====== Data for analysis

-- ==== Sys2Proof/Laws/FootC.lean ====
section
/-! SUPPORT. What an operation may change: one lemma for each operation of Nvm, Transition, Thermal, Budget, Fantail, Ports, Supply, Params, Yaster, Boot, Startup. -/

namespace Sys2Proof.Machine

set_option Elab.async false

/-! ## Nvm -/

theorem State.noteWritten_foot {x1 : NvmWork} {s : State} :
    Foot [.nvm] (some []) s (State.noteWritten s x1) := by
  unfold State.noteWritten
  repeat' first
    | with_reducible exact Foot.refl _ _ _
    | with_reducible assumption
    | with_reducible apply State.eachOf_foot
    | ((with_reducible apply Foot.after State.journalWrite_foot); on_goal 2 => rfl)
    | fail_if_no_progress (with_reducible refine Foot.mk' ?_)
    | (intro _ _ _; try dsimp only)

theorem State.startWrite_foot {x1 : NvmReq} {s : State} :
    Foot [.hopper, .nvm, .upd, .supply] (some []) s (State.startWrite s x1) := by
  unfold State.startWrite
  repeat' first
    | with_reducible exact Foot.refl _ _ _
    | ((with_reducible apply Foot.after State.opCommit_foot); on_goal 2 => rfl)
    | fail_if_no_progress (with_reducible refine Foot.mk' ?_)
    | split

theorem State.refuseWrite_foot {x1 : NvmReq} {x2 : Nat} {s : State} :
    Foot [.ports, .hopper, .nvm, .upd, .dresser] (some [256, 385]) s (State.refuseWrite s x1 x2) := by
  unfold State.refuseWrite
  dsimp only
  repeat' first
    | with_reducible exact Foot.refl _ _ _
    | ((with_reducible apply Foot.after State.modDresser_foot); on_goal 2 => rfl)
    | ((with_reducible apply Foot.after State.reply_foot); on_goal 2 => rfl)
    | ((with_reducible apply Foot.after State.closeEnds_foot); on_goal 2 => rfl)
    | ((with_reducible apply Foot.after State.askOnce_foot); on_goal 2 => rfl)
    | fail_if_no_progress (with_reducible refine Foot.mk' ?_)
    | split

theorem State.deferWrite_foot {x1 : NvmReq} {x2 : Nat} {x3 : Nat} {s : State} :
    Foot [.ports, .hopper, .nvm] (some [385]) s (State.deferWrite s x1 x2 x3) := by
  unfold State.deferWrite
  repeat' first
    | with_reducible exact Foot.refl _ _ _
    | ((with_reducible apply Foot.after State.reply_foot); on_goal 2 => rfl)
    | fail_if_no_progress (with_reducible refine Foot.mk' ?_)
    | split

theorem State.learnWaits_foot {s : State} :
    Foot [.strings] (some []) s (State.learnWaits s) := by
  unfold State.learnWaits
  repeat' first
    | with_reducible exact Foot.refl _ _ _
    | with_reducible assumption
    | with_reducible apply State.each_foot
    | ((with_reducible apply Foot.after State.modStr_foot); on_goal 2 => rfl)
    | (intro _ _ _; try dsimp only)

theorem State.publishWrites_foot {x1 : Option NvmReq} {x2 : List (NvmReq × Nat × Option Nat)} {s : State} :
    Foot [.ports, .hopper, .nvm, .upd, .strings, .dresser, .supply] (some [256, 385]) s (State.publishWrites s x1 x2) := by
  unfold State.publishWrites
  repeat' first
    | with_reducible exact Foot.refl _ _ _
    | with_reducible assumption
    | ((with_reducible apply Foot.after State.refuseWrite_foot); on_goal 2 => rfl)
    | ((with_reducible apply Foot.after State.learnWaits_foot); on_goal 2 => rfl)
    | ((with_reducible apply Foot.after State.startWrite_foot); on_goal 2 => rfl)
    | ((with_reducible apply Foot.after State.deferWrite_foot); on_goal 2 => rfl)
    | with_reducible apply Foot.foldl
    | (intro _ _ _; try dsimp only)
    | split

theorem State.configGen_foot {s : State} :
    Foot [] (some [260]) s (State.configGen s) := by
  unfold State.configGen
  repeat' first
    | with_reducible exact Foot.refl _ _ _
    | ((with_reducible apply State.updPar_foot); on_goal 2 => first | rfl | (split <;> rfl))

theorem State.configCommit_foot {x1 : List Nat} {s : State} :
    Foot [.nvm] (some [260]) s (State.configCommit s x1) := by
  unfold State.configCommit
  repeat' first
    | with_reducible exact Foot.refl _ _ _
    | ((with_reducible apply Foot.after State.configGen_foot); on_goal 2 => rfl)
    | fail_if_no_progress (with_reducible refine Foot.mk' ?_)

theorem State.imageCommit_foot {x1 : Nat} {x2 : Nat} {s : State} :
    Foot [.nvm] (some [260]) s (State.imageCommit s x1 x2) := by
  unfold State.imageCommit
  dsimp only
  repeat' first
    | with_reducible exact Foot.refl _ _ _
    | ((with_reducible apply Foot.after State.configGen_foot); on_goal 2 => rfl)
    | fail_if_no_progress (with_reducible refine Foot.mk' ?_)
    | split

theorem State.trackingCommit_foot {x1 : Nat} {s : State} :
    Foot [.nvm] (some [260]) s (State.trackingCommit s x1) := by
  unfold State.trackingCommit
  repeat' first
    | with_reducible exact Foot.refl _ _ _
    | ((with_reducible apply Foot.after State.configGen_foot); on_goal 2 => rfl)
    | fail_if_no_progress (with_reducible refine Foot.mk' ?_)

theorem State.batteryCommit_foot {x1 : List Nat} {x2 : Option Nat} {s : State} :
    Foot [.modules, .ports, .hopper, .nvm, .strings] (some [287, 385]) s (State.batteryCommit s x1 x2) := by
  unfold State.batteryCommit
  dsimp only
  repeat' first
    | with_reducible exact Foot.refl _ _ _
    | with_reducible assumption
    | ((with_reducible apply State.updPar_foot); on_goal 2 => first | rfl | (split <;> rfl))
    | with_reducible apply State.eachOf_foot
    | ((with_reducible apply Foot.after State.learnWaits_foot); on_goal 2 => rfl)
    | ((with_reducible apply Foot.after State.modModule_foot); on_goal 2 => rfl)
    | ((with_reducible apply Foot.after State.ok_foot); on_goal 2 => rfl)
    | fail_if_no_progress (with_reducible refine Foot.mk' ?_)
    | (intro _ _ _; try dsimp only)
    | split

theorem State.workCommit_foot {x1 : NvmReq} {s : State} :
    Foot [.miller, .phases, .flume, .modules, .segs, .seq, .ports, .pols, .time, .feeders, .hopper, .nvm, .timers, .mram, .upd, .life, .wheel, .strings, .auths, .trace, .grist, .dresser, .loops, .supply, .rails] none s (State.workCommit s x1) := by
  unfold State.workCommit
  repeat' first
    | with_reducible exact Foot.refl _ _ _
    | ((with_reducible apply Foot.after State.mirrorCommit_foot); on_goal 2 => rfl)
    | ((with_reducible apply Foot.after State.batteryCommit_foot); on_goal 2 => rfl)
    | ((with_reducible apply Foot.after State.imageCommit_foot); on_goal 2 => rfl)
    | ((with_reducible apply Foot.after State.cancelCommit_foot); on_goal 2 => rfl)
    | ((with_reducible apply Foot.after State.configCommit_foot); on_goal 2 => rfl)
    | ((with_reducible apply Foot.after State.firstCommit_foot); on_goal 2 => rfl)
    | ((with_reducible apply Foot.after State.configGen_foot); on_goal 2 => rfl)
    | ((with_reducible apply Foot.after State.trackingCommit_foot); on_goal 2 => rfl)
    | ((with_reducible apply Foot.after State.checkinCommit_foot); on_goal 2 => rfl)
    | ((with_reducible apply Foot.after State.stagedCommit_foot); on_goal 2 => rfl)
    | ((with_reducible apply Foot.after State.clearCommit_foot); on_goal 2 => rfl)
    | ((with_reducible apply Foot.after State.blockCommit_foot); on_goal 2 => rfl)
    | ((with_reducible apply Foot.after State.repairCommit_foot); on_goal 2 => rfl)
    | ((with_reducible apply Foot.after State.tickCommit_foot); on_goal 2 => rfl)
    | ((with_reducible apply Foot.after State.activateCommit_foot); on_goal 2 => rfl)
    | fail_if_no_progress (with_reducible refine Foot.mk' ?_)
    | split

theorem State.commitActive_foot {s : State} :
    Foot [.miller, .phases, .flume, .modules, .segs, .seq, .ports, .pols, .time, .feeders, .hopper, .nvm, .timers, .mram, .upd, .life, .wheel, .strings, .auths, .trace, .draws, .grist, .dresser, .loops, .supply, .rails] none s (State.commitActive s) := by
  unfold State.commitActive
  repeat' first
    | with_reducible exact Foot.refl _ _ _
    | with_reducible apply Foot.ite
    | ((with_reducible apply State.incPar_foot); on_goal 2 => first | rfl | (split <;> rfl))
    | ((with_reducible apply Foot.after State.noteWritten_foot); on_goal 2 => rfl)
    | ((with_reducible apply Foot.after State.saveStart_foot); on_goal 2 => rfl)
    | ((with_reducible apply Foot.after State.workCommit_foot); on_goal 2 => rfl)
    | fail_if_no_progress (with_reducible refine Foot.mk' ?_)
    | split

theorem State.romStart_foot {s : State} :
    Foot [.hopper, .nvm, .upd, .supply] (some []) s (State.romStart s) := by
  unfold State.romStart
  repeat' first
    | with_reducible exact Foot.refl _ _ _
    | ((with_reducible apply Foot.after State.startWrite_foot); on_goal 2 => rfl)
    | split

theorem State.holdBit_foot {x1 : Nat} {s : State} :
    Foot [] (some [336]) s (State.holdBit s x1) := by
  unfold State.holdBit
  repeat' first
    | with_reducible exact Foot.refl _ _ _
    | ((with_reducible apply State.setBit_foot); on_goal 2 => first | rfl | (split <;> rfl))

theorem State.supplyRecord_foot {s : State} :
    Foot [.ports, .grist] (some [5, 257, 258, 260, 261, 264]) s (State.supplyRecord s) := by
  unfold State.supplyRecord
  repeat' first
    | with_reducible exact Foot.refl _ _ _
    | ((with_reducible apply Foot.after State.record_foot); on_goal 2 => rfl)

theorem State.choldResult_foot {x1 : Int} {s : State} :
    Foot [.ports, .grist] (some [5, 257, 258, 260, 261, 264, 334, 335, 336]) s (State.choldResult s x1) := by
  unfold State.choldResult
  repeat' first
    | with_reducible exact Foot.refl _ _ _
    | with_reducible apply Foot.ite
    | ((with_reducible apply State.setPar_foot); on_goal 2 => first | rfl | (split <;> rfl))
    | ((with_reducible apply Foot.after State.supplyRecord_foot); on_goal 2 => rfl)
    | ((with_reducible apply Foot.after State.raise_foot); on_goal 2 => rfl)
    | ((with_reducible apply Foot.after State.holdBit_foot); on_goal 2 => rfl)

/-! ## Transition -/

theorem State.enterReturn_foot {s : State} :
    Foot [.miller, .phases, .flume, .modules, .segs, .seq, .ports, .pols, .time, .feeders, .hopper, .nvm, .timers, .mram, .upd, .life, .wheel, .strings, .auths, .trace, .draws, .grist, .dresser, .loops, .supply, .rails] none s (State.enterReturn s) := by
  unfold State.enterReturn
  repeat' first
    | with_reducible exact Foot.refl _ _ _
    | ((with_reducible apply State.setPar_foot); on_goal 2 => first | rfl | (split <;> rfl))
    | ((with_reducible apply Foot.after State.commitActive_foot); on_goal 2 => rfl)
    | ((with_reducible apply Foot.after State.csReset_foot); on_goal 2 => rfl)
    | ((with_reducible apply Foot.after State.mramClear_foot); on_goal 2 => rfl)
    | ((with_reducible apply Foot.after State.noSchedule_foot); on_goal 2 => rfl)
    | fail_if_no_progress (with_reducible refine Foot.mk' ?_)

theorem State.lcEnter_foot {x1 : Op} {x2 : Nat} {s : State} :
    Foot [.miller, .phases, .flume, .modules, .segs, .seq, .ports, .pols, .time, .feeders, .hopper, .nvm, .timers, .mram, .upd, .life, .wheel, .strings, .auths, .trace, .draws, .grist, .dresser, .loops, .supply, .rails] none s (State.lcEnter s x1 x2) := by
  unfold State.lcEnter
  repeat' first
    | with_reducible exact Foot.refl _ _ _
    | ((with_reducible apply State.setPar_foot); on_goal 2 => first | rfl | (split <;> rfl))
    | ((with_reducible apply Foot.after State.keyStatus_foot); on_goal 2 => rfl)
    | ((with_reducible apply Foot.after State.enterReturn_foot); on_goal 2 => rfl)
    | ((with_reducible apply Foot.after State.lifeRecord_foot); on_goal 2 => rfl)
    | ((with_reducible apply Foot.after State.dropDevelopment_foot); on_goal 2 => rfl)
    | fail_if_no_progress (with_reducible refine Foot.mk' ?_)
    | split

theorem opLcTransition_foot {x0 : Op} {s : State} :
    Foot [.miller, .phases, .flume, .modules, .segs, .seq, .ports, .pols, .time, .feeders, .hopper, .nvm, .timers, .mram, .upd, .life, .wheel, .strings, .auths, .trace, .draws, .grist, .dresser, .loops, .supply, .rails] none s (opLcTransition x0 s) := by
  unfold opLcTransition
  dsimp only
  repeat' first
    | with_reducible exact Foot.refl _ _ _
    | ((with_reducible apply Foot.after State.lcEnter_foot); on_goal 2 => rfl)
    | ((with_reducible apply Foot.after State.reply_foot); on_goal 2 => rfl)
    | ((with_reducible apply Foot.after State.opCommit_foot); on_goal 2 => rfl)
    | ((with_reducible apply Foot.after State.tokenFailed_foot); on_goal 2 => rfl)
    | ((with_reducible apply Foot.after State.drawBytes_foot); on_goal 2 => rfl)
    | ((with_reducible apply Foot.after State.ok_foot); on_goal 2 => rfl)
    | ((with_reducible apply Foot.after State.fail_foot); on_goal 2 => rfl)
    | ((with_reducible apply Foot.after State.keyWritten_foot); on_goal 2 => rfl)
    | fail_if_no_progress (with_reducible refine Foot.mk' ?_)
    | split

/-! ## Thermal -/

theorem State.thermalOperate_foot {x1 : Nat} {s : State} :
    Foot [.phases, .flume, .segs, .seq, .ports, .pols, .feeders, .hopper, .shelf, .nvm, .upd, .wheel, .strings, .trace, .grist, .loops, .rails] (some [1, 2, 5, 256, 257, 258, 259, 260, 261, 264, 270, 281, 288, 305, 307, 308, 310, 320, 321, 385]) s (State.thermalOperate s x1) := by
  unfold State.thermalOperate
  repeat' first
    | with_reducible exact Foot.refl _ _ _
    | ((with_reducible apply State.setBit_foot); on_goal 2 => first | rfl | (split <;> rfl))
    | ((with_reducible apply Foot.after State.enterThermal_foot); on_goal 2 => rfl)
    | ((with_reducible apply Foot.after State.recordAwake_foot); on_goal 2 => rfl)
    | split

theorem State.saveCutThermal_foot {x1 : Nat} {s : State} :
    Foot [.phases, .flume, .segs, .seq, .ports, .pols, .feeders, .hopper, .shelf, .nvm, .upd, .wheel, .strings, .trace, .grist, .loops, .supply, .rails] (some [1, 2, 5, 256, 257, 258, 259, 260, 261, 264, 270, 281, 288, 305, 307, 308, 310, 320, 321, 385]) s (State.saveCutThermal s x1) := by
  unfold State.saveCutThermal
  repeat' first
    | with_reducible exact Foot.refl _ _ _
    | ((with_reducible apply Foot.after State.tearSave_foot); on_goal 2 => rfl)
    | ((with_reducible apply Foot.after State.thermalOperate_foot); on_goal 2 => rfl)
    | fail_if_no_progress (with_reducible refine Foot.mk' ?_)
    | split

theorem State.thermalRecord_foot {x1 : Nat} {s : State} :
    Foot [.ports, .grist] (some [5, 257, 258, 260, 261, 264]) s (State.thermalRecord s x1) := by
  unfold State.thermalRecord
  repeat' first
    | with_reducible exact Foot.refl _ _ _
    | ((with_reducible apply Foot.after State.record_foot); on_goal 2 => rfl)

============

Task item: Take the listing above from its first line through the line containing "State.journalWrite_foot); on_goal 2 => rfl)", and transcribe that stretch exactly, with no other lines.

Answer box:
-- ==== Sys2Proof/Laws/FootC.lean ====
section
/-! SUPPORT. What an operation may change: one lemma for each operation of Nvm, Transition, Thermal, Budget, Fantail, Ports, Supply, Params, Yaster, Boot, Startup. -/

namespace Sys2Proof.Machine

set_option Elab.async false

/-! ## Nvm -/

theorem State.noteWritten_foot {x1 : NvmWork} {s : State} :
    Foot [.nvm] (some []) s (State.noteWritten s x1) := by
  unfold State.noteWritten
  repeat' first
    | with_reducible exact Foot.refl _ _ _
    | with_reducible assumption
    | with_reducible apply State.eachOf_foot
    | ((with_reducible apply Foot.after State.journalWrite_foot); on_goal 2 => rfl)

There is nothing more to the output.